_PROBLEM STATEMENT_
Below is the data. Give it again, complete and exact.

_SOURCE DATA_
/-- The third reject takes the sample as the estimate, on record for a writer who is LEAD or TAKING (R76). -/
theorem reseeds (gated : a.settings.gate ≠ 0) (outside : a.settings.gate < (estimate - x) + (x - estimate))
    (third : 3 ≤ (get a.est w).rejects + 1) (above : 16 * a.settings.lmin ≤ x)
    (below : x ≤ 16 * max a.settings.lmin a.settings.lmax) :
    let t := takeSample w estimate x o stamp u
    get t.est w = { estimate := some x, rejects := 0 } ∧
    (get t.counters w).accepted = (get a.counters w).accepted + 1 ∧
    (get t.counters w).rejected = (get a.counters w).rejected ∧
    (roleOf t w ≠ .standby → Recorded t (.latencyReseed w estimate x o stamp) ∧
      Journaled u t u.tb.frame (.latencyReseed w estimate x o stamp)) ∧
    (roleOf t w = .standby → t.pe = u.pe) := by
  intro t
  have frame : SampleFrame w u t := takeSample_sampleFrame ..
  have role : roleOf t w = roleOf u w := by rw [roleOf, frame.same, roleOf]
  have est : get (reseeded w x u).est w = { estimate := some x, rejects := 0 } := get_onEst ..
  have accepted : (get (reseeded w x u).counters w).accepted = (get a.counters w).accepted + 1 := by
    rw [reseeded, get_count, onEst_counters, ready.accepted]
  have rejected : (get (reseeded w x u).counters w).rejected = (get a.counters w).rejected := by
    rw [reseeded, get_count, onEst_counters, ready.rejected]
  rw [← ready.settings] at gated outside above below
  rw [role]
  have outcome : t = _ := takeSample_reseeds o stamp gated outside (by rw [ready.est]; exact third) above below
  by_cases standby : roleOf u w = .standby
  · rw [if_pos standby] at outcome
    rw [outcome]
    exact ⟨est, accepted, rejected, fun leads => absurd standby leads, fun _ => rfl⟩
  · rw [if_neg standby] at outcome
    rw [outcome, (journal_steady ..).est, journal_counters]
    exact ⟨est, accepted, rejected, fun _ => ⟨journal_recorded .., journaled_of_kept (s := reseeded w x u) (.refl _)⟩,
      fun other => absurd other standby⟩

end ReadyForSample

/-! ### The delivery before its resumption -/

/-- The state in which the estimator has the resumption: the character taken, and the port's counters back at 0 (R25, R30). -/
def textHeard (w : Writer) (ch : Byte) (noisy : Bool) (a : State) : State :=
  touchPort w (handOn w .text ch (stampNow a) (heard w noisy (looking w a)))

section
variable (w : Writer) (ch : Byte) (noisy : Bool) (a : State)

theorem textHeard_steady : SteadyFrame (delivered w noisy a) (textHeard w ch noisy a) := by
  rw [← touchPort_heard]
  exact ((takeText_kept ..).1.trans (completeHandoff_steady ..)).touched w

theorem textHeard_samples : SamplesKept a (textHeard w ch noisy a) := by
  have counted : SamplesKept a (heard w noisy (looking w a)) :=
    (count_samples (f := fun c => { c with
      characters := c.characters + 1, noise := if noisy then c.noise + 1 else c.noise }) (fun _ => ⟨rfl, rfl, rfl⟩) w a).trans
      (.of_eq rfl)
  have handed : SamplesKept a (handOn w .text ch (stampNow a) (heard w noisy (looking w a))) :=
    (counted.trans (takeText_kept ..).2).trans (completeHandoff_samples ..)
  exact handed.trans (.of_eq (by rw [textHeard, touchPort_eq]))

theorem textHeard_pauseFlag : (portOf (textHeard w ch noisy a) w).pauseFlag = (portOf a w).pauseFlag := by
  rw [portOf, (textHeard_steady w ch noisy a).ports]
  exact portOf_delivered_pauseFlag w noisy a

_COMPLETED EXERCISE_
/-- The third reject takes the sample as the estimate, on record for a writer who is LEAD or TAKING (R76). -/
theorem reseeds (gated : a.settings.gate ≠ 0) (outside : a.settings.gate < (estimate - x) + (x - estimate))
    (third : 3 ≤ (get a.est w).rejects + 1) (above : 16 * a.settings.lmin ≤ x)
    (below : x ≤ 16 * max a.settings.lmin a.settings.lmax) :
    let t := takeSample w estimate x o stamp u
    get t.est w = { estimate := some x, rejects := 0 } ∧
    (get t.counters w).accepted = (get a.counters w).accepted + 1 ∧
    (get t.counters w).rejected = (get a.counters w).rejected ∧
    (roleOf t w ≠ .standby → Recorded t (.latencyReseed w estimate x o stamp) ∧
      Journaled u t u.tb.frame (.latencyReseed w estimate x o stamp)) ∧
    (roleOf t w = .standby → t.pe = u.pe) := by
  intro t
  have frame : SampleFrame w u t := takeSample_sampleFrame ..
  have role : roleOf t w = roleOf u w := by rw [roleOf, frame.same, roleOf]
  have est : get (reseeded w x u).est w = { estimate := some x, rejects := 0 } := get_onEst ..
  have accepted : (get (reseeded w x u).counters w).accepted = (get a.counters w).accepted + 1 := by
    rw [reseeded, get_count, onEst_counters, ready.accepted]
  have rejected : (get (reseeded w x u).counters w).rejected = (get a.counters w).rejected := by
    rw [reseeded, get_count, onEst_counters, ready.rejected]
  rw [← ready.settings] at gated outside above below
  rw [role]
  have outcome : t = _ := takeSample_reseeds o stamp gated outside (by rw [ready.est]; exact third) above below
  by_cases standby : roleOf u w = .standby
  · rw [if_pos standby] at outcome
    rw [outcome]
    exact ⟨est, accepted, rejected, fun leads => absurd standby leads, fun _ => rfl⟩
  · rw [if_neg standby] at outcome
    rw [outcome, (journal_steady ..).est, journal_counters]
    exact ⟨est, accepted, rejected, fun _ => ⟨journal_recorded .., journaled_of_kept (s := reseeded w x u) (.refl _)⟩,
      fun other => absurd other standby⟩

end ReadyForSample

/-! ### The delivery before its resumption -/

/-- The state in which the estimator has the resumption: the character taken, and the port's counters back at 0 (R25, R30). -/
def textHeard (w : Writer) (ch : Byte) (noisy : Bool) (a : State) : State :=
  touchPort w (handOn w .text ch (stampNow a) (heard w noisy (looking w a)))

section
variable (w : Writer) (ch : Byte) (noisy : Bool) (a : State)

theorem textHeard_steady : SteadyFrame (delivered w noisy a) (textHeard w ch noisy a) := by
  rw [← touchPort_heard]
  exact ((takeText_kept ..).1.trans (completeHandoff_steady ..)).touched w

theorem textHeard_samples : SamplesKept a (textHeard w ch noisy a) := by
  have counted : SamplesKept a (heard w noisy (looking w a)) :=
    (count_samples (f := fun c => { c with
      characters := c.characters + 1, noise := if noisy then c.noise + 1 else c.noise }) (fun _ => ⟨rfl, rfl, rfl⟩) w a).trans
      (.of_eq rfl)
  have handed : SamplesKept a (handOn w .text ch (stampNow a) (heard w noisy (looking w a))) :=
    (counted.trans (takeText_kept ..).2).trans (completeHandoff_samples ..)
  exact handed.trans (.of_eq (by rw [textHeard, touchPort_eq]))

theorem textHeard_pauseFlag : (portOf (textHeard w ch noisy a) w).pauseFlag = (portOf a w).pauseFlag := by
  rw [portOf, (textHeard_steady w ch noisy a).ports]
  exact portOf_delivered_pauseFlag w noisy a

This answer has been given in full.